WHAT THE TASK ASKS:
A line qualifies if it holds the string "that". Copy every qualifying line from the records.

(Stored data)
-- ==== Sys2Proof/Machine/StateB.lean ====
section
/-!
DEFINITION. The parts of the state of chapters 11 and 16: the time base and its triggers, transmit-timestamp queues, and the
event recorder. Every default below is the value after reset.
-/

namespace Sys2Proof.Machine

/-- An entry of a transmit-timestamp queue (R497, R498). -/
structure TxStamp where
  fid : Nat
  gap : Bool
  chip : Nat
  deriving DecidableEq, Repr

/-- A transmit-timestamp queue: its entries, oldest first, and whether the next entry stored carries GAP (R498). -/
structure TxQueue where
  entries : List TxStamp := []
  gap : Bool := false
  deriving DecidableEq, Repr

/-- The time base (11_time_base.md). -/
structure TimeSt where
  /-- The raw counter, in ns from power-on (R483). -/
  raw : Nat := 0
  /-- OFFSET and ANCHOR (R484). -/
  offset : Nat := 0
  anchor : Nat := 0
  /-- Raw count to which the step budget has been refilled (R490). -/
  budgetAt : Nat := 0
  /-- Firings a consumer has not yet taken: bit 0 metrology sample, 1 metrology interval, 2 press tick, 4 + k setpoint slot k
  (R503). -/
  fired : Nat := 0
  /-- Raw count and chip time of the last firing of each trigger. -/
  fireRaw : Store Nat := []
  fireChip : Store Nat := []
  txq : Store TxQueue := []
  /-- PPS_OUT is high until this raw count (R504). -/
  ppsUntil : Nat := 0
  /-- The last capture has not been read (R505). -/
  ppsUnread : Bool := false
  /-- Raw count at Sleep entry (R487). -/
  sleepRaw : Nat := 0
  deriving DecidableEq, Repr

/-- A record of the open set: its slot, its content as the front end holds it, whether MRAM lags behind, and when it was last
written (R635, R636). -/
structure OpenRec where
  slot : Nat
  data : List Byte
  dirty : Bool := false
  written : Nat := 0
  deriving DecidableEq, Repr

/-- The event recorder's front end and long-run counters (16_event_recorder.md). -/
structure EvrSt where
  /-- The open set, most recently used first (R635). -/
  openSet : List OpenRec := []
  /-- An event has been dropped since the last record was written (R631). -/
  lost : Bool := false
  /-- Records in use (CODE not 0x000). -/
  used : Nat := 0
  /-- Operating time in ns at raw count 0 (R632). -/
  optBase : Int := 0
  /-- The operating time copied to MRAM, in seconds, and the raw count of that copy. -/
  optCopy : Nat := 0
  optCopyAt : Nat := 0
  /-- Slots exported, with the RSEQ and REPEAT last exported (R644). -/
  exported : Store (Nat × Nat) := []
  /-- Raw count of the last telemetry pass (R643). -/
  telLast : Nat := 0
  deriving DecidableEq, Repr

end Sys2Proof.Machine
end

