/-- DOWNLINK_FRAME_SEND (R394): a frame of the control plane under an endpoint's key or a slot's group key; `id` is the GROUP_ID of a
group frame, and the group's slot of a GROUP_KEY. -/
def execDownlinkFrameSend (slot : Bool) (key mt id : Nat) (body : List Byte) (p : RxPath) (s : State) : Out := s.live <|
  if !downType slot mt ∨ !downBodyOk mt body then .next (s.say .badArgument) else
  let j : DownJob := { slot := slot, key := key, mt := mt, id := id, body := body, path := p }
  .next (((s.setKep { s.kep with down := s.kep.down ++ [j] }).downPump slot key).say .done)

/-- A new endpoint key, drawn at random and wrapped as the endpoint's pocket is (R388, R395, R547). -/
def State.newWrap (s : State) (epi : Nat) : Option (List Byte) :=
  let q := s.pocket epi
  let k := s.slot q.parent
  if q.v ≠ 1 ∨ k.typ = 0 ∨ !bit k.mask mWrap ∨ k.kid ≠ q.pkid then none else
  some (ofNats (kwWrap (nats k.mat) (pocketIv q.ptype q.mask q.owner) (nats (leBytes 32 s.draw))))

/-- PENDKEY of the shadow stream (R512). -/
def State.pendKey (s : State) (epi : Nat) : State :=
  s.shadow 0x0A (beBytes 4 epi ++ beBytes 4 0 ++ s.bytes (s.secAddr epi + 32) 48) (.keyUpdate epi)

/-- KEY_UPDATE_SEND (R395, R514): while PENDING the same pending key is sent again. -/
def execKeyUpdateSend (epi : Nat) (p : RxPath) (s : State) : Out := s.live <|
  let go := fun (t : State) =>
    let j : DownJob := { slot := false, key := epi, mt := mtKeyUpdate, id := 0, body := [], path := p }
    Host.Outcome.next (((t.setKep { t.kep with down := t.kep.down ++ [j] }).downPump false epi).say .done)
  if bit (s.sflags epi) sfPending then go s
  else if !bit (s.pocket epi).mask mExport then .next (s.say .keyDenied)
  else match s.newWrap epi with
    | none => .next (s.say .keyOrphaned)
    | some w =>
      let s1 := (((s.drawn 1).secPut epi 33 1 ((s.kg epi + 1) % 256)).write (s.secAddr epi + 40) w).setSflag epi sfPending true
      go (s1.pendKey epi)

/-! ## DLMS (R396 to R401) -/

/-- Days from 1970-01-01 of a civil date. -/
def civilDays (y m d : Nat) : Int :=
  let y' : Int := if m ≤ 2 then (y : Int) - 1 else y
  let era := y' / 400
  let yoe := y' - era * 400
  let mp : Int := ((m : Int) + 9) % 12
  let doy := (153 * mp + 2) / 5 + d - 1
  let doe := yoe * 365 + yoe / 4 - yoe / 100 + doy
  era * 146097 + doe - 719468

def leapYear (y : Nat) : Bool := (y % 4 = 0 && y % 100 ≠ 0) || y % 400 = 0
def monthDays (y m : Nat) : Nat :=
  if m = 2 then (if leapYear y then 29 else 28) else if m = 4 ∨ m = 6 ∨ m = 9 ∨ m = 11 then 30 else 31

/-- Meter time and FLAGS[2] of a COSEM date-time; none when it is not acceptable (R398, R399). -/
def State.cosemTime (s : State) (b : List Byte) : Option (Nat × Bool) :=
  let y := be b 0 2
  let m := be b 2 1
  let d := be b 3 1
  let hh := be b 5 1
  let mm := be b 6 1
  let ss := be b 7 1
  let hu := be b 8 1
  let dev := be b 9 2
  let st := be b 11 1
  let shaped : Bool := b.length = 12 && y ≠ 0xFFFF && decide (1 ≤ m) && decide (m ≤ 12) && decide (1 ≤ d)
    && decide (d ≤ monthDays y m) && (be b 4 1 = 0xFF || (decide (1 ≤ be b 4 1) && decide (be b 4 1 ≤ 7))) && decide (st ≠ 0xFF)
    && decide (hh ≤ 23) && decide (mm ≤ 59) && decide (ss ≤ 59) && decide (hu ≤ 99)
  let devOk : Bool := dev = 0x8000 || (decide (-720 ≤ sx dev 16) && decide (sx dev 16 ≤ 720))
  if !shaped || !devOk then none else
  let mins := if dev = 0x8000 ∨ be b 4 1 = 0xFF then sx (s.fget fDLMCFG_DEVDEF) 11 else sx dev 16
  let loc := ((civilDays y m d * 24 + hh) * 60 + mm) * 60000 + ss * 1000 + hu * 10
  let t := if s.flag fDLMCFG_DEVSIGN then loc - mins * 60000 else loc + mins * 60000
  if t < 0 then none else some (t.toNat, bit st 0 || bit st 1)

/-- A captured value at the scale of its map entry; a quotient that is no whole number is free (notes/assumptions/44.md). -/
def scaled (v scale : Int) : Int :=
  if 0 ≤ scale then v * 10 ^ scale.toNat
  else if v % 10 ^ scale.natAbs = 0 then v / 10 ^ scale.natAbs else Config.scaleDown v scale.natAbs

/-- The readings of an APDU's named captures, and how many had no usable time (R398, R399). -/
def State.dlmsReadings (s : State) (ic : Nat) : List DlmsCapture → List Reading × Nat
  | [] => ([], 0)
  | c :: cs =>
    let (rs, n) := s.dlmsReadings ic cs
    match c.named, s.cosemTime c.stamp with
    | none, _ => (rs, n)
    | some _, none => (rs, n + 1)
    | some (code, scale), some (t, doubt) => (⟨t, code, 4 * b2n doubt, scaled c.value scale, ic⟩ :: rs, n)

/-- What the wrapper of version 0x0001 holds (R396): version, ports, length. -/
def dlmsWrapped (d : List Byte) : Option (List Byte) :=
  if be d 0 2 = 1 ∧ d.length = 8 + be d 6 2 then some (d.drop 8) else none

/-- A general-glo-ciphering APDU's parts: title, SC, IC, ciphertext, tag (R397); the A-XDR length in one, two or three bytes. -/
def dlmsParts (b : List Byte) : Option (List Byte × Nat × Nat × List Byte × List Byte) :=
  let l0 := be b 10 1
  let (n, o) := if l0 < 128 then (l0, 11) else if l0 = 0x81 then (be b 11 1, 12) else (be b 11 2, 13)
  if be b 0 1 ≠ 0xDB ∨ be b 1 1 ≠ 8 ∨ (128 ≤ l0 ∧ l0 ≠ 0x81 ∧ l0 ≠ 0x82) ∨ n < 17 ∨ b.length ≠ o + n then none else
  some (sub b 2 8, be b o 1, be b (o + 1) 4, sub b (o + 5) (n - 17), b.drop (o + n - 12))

OUTPUT:
  /-- The operating time copied to MRAM, in seconds, and the raw count of that copy. -/
/-- A captured value at the scale of its map entry; a quotient that is no whole number is free (notes/assumptions/44.md). -/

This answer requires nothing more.